Die Schließung des Krankenhauses in Peißenberg war im Zuge der Zentralisierungstendenz, wie sie jetzt politisch angedacht ist, sicherlich unvermeidlich. Wir konnten uns ja auch sehr lange noch halten, unter anderem weil die Krankenhäuser Schongau und Weilheim noch im Ausbau waren, weil wir zusätzlich zu einer breit gefächerten allgemein internistischen Behandlung das Spezialgebiet Herzschrittmacher und Defibrillator mit internationaler Anerkennung vorhielten. Außerdem war die familiäre Atmosphäre ein großer Vorteil für dieses kleine Krankenhaus. Diese Atmosphäre haben die Mitarbeiter in die Krankenhäuser Weilheim und Schongau mitgenommen. Alle Mitarbeiter wurden damals von der Krankenhaus GmbH in die Krankenhäuser Weilheim und Schongau übernommen und dort nach Schließung des Krankenhauses Peißenberg auch gebraucht.

Und der Verkauf des Krankenhauses in Penzberg, war das eine richtige Entscheidung?

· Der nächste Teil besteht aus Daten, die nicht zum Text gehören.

-- ==== Sys2Proof/Machine/Operations.lean ====
section
/-!
DEFINITION. The requests that operate the yard: OPEN (R52, R59), SELECT, OPERATE and CANCEL (R170 to
R172), AUTO (R162) and RELEASE_HOLD (R169).
-/
namespace Sys2Proof.Machine

/-- OPEN of one step: the posting's answer (R50 to R58). -/
def judgeOpenOne (p : Port) (tag : Byte) (k : StepId) : Judge := fun s =>
  let r := s.admitOne (openPosting (portOriginator p) (some tag) false k)
  (r.1, r.2.answer)

/-- OPEN of ALL: ACCEPTED with the count and the eight answers (R59, R181). -/
def judgeOpenAll (p : Port) (tag : Byte) : Judge := fun s =>
  let r := s.admitAll (portOriginator p) (some tag) false
  (r.1,
    { code := .accepted
      payload := byte (acceptedCount r.2) :: r.2.map (fun a => byte a.result.code) })

/-- OPEN (R52, R59): 1 to 8 or 15; any other value is BAD_STEP (R182). -/
def judgeOpen (p : Port) (tag b : Byte) : Judge :=
  if b = allStepsField then judgeOpenAll p tag else withStep b (judgeOpenOne p tag)

/-- OPEN (R52). -/
def execOpenStep (h : Header) (b : Byte) (s : State) : Host.Outcome State Fault Refusal :=
  .next (s.request h true (judgeOpen h.port h.tag b))

/-- The close block a SELECT is refused for, in the order of R170. -/
def State.selectBlock (s : State) : Option BlockCause :=
  if s.harmonicBlock then some .harmonic
  else if s.overvoltageBlock then some .overvoltage
  else if s.bkt then some .backupTrip
  else if s.tripRecordBlock then some .tripRecord
  else none

/-- The expiry time of a selection made now (R170). -/
def State.expiryNow (s : State) : Nat := (s.clock.uptime + s.y .tsel) % wrap32

/-- SELECT past the holder and AUTO tests: the step's checks, then the blocks (R170). -/
def judgeSelectStep (p : Port) (tag : Byte) (k : StepId) : Judge := fun s =>
  match (s.stepRec k).state with
  | some .discharging => (s, (PostAnswer.cooling (s.stepRec k).discharge).answer)
  | some .ready =>
    if s.inService k = false then refusedWith s .wrongState
    else if (s.entryOf k).isSome then refusedWith s .pending
    else if (s.slot p).isSome then refusedWith s .selectionHeld
    else if s.lineDead then refusedWith s .deadLine
    else
      match s.selectBlock with
      | some c => (s, (PostAnswer.blocked c).answer)
      | none =>
        (s.setSlot p (some { step := k, tag := tag, expiry := s.expiryNow }),
          { code := .accepted, payload := be 4 s.expiryNow })
  | _ => refusedWith s .wrongState

/-- SELECT (R170). -/
def judgeSelect (p : Port) (tag b : Byte) : Judge :=
  withStep b (fun k => ifHolder p (fun s =>
    if s.au.auto then refusedWith s .autoActive else judgeSelectStep p tag k s))

/-- SELECT (R170). -/
def execSelect (h : Header) (b : Byte) (s : State) : Host.Outcome State Fault Refusal :=
  .next (s.request h true (judgeSelect h.port h.tag b))

/-- The CLOSE posting of an OPERATE (R171). -/
def closePosting (p : Port) (tag : Byte) (k : StepId) : Posting :=
  { kind := .closeOp, step := k, originator := portOriginator p, tag := some tag, fast := false }

/-- OPERATE (R171): the selection is consumed and a CLOSE posted; its answer is the posting's. -/
def judgeOperate (p : Port) (tag b : Byte) : Judge :=
  withStep b (fun k s =>
    if s.holdsSelection p k then
      let r := (s.setSlot p none).admitOne (closePosting p tag k)
      (r.1, r.2.answer)
    else refusedWith s .notSelected)

/-- OPERATE (R171). -/
def execOperate (h : Header) (b : Byte) (s : State) : Host.Outcome State Fault Refusal :=
  .next (s.request h true (judgeOperate h.port h.tag b))

/-- CANCEL (R172): the slot is emptied with no record. -/
def judgeCancel (p : Port) (b : Byte) : Judge :=
  withStep b (fun k s =>
    if s.holdsSelection p k then doneWith (s.setSlot p none) else refusedWith s .notSelected)

/-- CANCEL (R172). -/
def execCancel (h : Header) (b : Byte) (s : State) : Host.Outcome State Fault Refusal :=
  .next (s.request h true (judgeCancel h.port b))

/-- AUTO (R162): 0 is off and any other value on; turning it on cancels every selection. -/
def judgeAuto (p : Port) (v : Byte) : Judge :=
  ifHolder p (fun s =>
    if s.au.auto = decide (v ≠ 0) then doneWith s
    else if v ≠ 0 then doneWith s.autoOn
    else doneWith (s.setAuto false))

/-- AUTO (R162). -/
def execAuto (h : Header) (v : Byte) (s : State) : Host.Outcome State Fault Refusal :=
  .next (s.request h true (judgeAuto h.port v))

/-- RELEASE_HOLD (R169): manual_hold of one step or of every step becomes no. -/
def judgeReleaseHold (p : Port) (b : Byte) : Judge :=
  if b = allStepsField then
    ifHolder p (fun s => doneWith (allSteps.foldl (fun (t : State) k => t.releaseOne k) s))
  else withStep b (fun k => ifHolder p (fun s => doneWith (s.releaseOne k)))

/-- RELEASE_HOLD (R169). -/
def execReleaseHold (h : Header) (b : Byte) (s : State) : Host.Outcome State Fault Refusal :=
  .next (s.request h true (judgeReleaseHold h.port b))

end Sys2Proof.Machine
end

Ich denke nein! Das ist übrigens auch die Meinung unserer heutigen Geschäftsführung. Die Ärzte, die ich kenne, einschließlich meiner Person, waren gegen den Verkauf des Krankenhauses Penzberg, weil wir eine sehr gute kollegiale Zusammenarbeit hatten, die uns in den letzten Jahren damit genommen worden war. Wir haben das sehr bedauert. Der Landkreis ist damit auch gesundheitspolitisch etwas auseinandergerissen worden.

Die Digitalisierung ist in allen Krankenhäusern ein großes Thema

Auch Krankenhäuser unterliegen einem ständigen Wandel. Was ist heute – abgesehen von der fortschreitenden Technik – anders als früher?

Die Technik ist fortgeschritten, es werden immer höhere Anforderungen an die Qualität gestellt, die wir auch bieten, was aber immer mehr Personal erfordert und was auch Geld kostet. Die Digitalisierung ist in allen Krankenhäusern ein großes Thema. Der Konkurrenzdruck ist deutlich höher geworden. Aufgrund der Fallpauschalen sind die Landkrankenhäuser, die die Notfallversorgung der Bevölkerung als Hauptaufgabe haben und Spezialgebiete nicht für Massen anbieten können, deutlich benachteiligt. Mit diesen Spezialgebieten ist in großen Ballungszentren eine deutlich bessere Quer-Finanzierung möglich.

Und wie steht es mit der menschlichen Zuwendung im Rahmen der Patientenversorgung?

Die steht meiner Meinung nach heute im Allgemeinen nicht mehr so im Vordergrund, sie wird verdrängt zu Gunsten der Wirtschaftlichkeit und einer stark zunehmenden, sehr belastenden Bürokratisierung, die zum großen Teil zur rechtlichen Absicherung dient. Wir sind aber sehr dankbar, dass uns im Gegensatz dazu unser Kreistag und Aufsichtsrat mit Landrätin und Geschäftsführung beispielhaft in dem Bemühen unterstützt, dass wir „kommunal“ bleiben und unsere Bevölkerung mit hoher Qualität heimatnah versorgen dürfen.

Und in 20 Jahren gibt es nur noch ein zentrales Klinikum im Landkreis Weilheim-Schongau

Was glauben Sie, wie viele Kliniken wird es in zehn, 20 Jahren im Landkreis Weilheim-Schongau noch geben?

Ich persönlich glaube, dass – im Zuge der Zentralisierungstendenz bundesweit – in 20 Jahren die Krankenhäuser Weilheim und Schongau zentralisiert sein werden, vorzugsweise als neues Zentralklinikum in der Mitte des Landkreises, mit Hubschrauberlandeplatz, genügend Parkplätzen und enger Anbindung an die öffentlichen Verkehrsmittel.